(Stored items)
--------

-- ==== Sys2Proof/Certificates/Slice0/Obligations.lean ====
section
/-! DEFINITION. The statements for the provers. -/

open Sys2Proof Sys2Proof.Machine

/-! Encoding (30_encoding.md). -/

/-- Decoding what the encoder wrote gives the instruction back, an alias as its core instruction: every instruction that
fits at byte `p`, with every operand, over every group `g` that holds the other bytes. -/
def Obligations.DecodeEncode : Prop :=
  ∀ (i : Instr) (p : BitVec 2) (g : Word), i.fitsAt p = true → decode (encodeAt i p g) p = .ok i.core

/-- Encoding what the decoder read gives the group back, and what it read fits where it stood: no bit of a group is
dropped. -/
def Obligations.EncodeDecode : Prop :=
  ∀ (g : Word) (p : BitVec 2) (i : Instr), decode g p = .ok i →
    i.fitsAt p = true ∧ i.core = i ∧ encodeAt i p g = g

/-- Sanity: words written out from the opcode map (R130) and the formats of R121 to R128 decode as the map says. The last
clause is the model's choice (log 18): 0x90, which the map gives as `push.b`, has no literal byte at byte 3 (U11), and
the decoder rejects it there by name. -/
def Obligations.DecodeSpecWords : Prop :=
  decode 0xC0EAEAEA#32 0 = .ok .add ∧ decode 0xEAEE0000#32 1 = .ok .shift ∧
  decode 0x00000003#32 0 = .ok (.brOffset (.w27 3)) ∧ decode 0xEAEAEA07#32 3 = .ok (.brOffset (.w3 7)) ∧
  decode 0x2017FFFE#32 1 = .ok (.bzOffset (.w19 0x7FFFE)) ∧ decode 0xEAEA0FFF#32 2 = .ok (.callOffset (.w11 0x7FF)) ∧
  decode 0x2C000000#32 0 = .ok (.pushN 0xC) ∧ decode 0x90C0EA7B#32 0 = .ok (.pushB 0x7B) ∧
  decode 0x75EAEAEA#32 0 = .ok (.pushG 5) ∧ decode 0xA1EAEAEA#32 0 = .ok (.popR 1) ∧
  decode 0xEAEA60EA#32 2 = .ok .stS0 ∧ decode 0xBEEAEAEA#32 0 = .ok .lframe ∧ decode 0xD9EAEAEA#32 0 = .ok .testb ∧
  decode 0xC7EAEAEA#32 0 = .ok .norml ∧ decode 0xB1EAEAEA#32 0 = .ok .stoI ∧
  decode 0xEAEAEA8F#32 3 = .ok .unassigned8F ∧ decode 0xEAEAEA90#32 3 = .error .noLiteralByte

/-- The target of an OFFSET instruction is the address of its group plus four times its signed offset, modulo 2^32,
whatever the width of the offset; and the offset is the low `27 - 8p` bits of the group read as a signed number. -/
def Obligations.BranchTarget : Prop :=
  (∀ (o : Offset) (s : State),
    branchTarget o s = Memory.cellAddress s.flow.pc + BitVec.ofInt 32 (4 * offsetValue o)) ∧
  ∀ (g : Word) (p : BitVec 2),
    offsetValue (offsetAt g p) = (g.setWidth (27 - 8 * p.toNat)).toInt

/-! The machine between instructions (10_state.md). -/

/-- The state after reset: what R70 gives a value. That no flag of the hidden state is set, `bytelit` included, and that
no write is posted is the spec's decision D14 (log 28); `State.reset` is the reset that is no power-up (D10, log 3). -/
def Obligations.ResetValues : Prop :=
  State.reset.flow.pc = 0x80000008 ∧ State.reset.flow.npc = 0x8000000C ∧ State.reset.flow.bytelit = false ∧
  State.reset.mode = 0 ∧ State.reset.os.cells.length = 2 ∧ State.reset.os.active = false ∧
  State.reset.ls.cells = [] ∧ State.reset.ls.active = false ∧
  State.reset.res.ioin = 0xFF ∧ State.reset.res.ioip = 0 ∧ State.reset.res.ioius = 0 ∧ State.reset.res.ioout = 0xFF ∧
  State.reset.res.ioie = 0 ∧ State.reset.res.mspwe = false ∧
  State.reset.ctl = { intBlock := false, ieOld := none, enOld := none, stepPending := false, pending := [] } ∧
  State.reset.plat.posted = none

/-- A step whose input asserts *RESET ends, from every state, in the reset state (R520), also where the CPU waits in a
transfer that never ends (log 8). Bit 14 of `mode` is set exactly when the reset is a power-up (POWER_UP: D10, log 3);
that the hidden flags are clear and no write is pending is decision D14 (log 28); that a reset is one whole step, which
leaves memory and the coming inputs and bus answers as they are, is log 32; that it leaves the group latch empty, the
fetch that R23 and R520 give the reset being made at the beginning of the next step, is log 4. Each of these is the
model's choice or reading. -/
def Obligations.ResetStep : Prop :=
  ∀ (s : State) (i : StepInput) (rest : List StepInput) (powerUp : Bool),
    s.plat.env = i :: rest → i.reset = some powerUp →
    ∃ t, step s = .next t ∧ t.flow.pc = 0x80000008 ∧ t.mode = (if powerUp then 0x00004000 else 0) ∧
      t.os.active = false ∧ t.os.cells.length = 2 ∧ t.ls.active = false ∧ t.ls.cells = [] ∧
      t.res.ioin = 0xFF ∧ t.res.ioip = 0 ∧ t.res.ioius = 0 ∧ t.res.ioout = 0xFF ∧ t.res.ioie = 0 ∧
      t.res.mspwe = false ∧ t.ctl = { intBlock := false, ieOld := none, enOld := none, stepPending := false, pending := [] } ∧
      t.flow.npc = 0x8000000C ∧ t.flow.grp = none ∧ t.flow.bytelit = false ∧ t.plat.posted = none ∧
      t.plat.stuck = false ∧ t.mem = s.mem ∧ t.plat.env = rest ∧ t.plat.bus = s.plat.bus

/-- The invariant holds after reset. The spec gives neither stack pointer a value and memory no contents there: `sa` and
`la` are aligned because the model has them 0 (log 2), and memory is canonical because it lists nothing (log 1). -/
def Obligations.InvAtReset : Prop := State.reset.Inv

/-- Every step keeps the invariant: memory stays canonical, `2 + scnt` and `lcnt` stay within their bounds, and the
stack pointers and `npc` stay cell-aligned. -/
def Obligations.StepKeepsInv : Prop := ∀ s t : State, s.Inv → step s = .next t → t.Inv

--------

* _ACTIVITY_:
Every line in the data above that contains "ends" needs to be copied.

* _ANSWER BOX_:
/-- A step whose input asserts *RESET ends, from every state, in the reset state (R520), also where the CPU waits in a
transfer that never ends (log 8). Bit 14 of `mode` is set exactly when the reset is a power-up (POWER_UP: D10, log 3);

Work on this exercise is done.